# The Right Phone Plan for Megaline Users

As an analyst at Megaline, the job is to analyze behavior data about subscribers who have already switched to the new plans.  

##  Introduction
Presented is an analysis of user behavior data that have switched from legacy plans to newer one. 

###  Goal:
This report will focus on developing a model that would analyze subscribers' behavior and recommend one of Megaline's newer plans: Smart or Ultra.
The final model will have the highest possible accuracy.
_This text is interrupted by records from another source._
-- ==== Sys2Proof/Machine/Dispatch.lean ====
section
/-!
DEFINITION. The dispatch (R124): one arm per instruction.
-/

namespace Sys2Proof.Machine

def exec (i : Instr) (s : State) : Host.Outcome State Fault Refusal :=
  match i with
  | .sll rd rt shamt => Sys2Proof.Machine.execSll rd rt shamt s
  | .srl rd rt shamt => Sys2Proof.Machine.execSrl rd rt shamt s
  | .jr rs => Sys2Proof.Machine.execJr rs s
  | .mfhi rd => Sys2Proof.Machine.execMfhi rd s
  | .mflo rd => Sys2Proof.Machine.execMflo rd s
  | .mul rs rt => Sys2Proof.Machine.execMul rs rt s
  | .div rs rt => Sys2Proof.Machine.execDiv rs rt s
  | .add rd rs rt => Sys2Proof.Machine.execAdd rd rs rt s
  | .sub rd rs rt => Sys2Proof.Machine.execSub rd rs rt s
  | .and rd rs rt => Sys2Proof.Machine.execAnd rd rs rt s
  | .or rd rs rt => Sys2Proof.Machine.execOr rd rs rt s
  | .xor rd rs rt => Sys2Proof.Machine.execXor rd rs rt s
  | .nor rd rs rt => Sys2Proof.Machine.execNor rd rs rt s
  | .addi rt rs imm => Sys2Proof.Machine.execAddi rt rs imm s
  | .andi rt rs imm => Sys2Proof.Machine.execAndi rt rs imm s
  | .ori rt rs imm => Sys2Proof.Machine.execOri rt rs imm s
  | .xori rt rs imm => Sys2Proof.Machine.execXori rt rs imm s
  | .beq rs rt imm => Sys2Proof.Machine.execBeq rs rt imm s
  | .bne rs rt imm => Sys2Proof.Machine.execBne rs rt imm s
  | .blez rs imm => Sys2Proof.Machine.execBlez rs imm s
  | .bgtz rs imm => Sys2Proof.Machine.execBgtz rs imm s
  | .bltz rs imm => Sys2Proof.Machine.execBltz rs imm s
  | .bgez rs imm => Sys2Proof.Machine.execBgez rs imm s
  | .lw rt rs imm => Sys2Proof.Machine.execLw rt rs imm s
  | .lbu rt rs imm => Sys2Proof.Machine.execLbu rt rs imm s
  | .sb rt rs imm => Sys2Proof.Machine.execSb rt rs imm s
  | .sw rt rs imm => Sys2Proof.Machine.execSw rt rs imm s
  | .jmp target => Sys2Proof.Machine.execJmp target s
  | .jal target => Sys2Proof.Machine.execJal target s
  | .pstr => Sys2Proof.Machine.execPstr s
  | .exit => Sys2Proof.Machine.execExit s
  | .pch => Sys2Proof.Machine.execPch s
  | .rch => Sys2Proof.Machine.execRch s
  | .stra => Sys2Proof.Machine.execStra s
  | .notr => Sys2Proof.Machine.execNotr s

end Sys2Proof.Machine
end

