/-! ### HI and LO (R37, R38) -/

/-- Settles O47: the writers by the ways an instruction ends, the readers by what makes no difference to its effect. -/
theorem hiLoWritersAndReaders : Obligations.HiLoWritersAndReaders := by
  refine ⟨fun i s t hx hne => ?_, fun i s hi lo hi' => ?_⟩
  · cases execCase_of_next hx with
    | wroteHiLo _ _ hi => exact hi
    | _ => exact (hne.elim (· rfl) (· rfl)).elim
  · have alike : ReadsAlike i s (s.setHiLo hi lo) :=
      ⟨rfl, rfl, rfl, fun _ _ => rfl, fun rd h => absurd h (hi' rd).1, fun rd h => absurd h (hi' rd).2⟩
    obtain ⟨e, ht, hu⟩ := exec_actsAlike alike
    refine ⟨_, _, ht, hu, ?_⟩
    rcases e.apply_setHiLo s hi lo with h | ⟨h, hhi, hlo⟩ <;> rw [h]
    · exact ⟨rfl, rfl, rfl, rfl, rfl, rfl, rfl, .inl ⟨rfl, rfl⟩⟩
    · exact ⟨rfl, rfl, rfl, rfl, rfl, rfl, rfl, .inr ⟨rfl, rfl, hhi, hlo⟩⟩

/-! ### The PC (R40) -/

/-- Where an instruction leaves the PC: at its transfer's target, past itself, or where it was when it ended the run or
never leaves its read. -/
theorem ExecCase.pc_cases {i : Instr} {s t : State} (h : ExecCase i s t) :
    (∃ a, transferTarget i s = some a ∧ t.pc = a) ∨
    transferTarget i s = none ∧
      (t.pc = s.pc + 4 ∧ t.status = s.status ∧ t.blocked = s.blocked ∨
       t.pc = s.pc ∧ (t.status ≠ .running ∨ t.blocked = true)) := by
  cases h with
  | wrote d v _ ht _ => exact .inr ⟨ht, .inl ⟨rfl, rfl, rfl⟩⟩
  | wroteHiLo hi lo hi' =>
    obtain ⟨rs, rt, rfl | rfl⟩ := hi' <;> exact .inr ⟨rfl, .inl ⟨rfl, rfl, rfl⟩⟩
  | moved a ht _ => exact .inl ⟨a, ht, rfl⟩
  | linked target hi =>
    subst hi
    exact .inl ⟨_, rfl, rfl⟩
  | notTaken ht _ _ _ => exact .inr ⟨ht, .inl ⟨rfl, rfl, rfl⟩⟩
  | stored m hi _ =>
    obtain ⟨rt, rs, imm, rfl | rfl⟩ := hi <;> exact .inr ⟨rfl, .inl ⟨rfl, rfl, rfl⟩⟩
  | didIo e v hi =>
    rcases hi with rfl | rfl | rfl <;> exact .inr ⟨rfl, .inl ⟨rfl, rfl, rfl⟩⟩
  | blocked hi _ =>
    subst hi
    exact .inr ⟨rfl, .inr ⟨rfl, .inr rfl⟩⟩
  | switched b hi =>
    rcases hi with rfl | rfl <;> exact .inr ⟨rfl, .inl ⟨rfl, rfl, rfl⟩⟩
  | halted hi =>
    subst hi
    exact .inr ⟨rfl, .inr ⟨rfl, .inl (by simp [(halt_spec s).status])⟩⟩
  | faulted c hi =>
    have ht : transferTarget i s = none := by
      rcases hi with ⟨rs, rt, rfl⟩ | rfl | ⟨rt, rs, imm, rfl | rfl | rfl | rfl⟩ <;> rfl
    exact .inr ⟨ht, .inr ⟨rfl, .inl (by simp)⟩⟩

/-- Settles O48, from where each way an instruction ends leaves the PC. -/
theorem pcWriters : Obligations.PcWriters := by
  intro i s t hx hr hb
  rcases (execCase_of_next hx).pc_cases with ⟨a, ht, hpc⟩ | ⟨ht, ⟨hpc, hr', hb'⟩ | ⟨hpc, hstop⟩⟩ <;> simp only [ht]
  · exact hpc
  · rw [if_pos ⟨hr'.trans hr, hb'.trans hb⟩]
    exact hpc
  · rw [if_neg (by rintro ⟨hr', hb'⟩; simp [hr', hb'] at hstop)]
    exact hpc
The threshold for accuracy is set at 0.75.


### Stages:
This project will consist of the following stages:

1. Introduction
2. General Information
3. Split Dataset
    1. Training
    2. Validation
    3. Test 
4. Model Testing
    1. Decision Tree
    2. Random Forest
    3. Logistic Regression
5. Quality Check
6. Sanity Check
7. Conclusion
         

## General Information

Import all libraries and modules.

In [35]:
# import

import pandas as pd
from sklearn.model_selection import train_test_split
from sklearn.tree import DecisionTreeClassifier
from sklearn.ensemble import RandomForestClassifier
from sklearn.linear_model import LogisticRegression
from sklearn.metrics import accuracy_score
from sklearn.dummy import DummyClassifier

Let's open the file and study the dataset

In [23]:
#import dataset

users = pd.read_csv('/datasets/users_behavior.csv')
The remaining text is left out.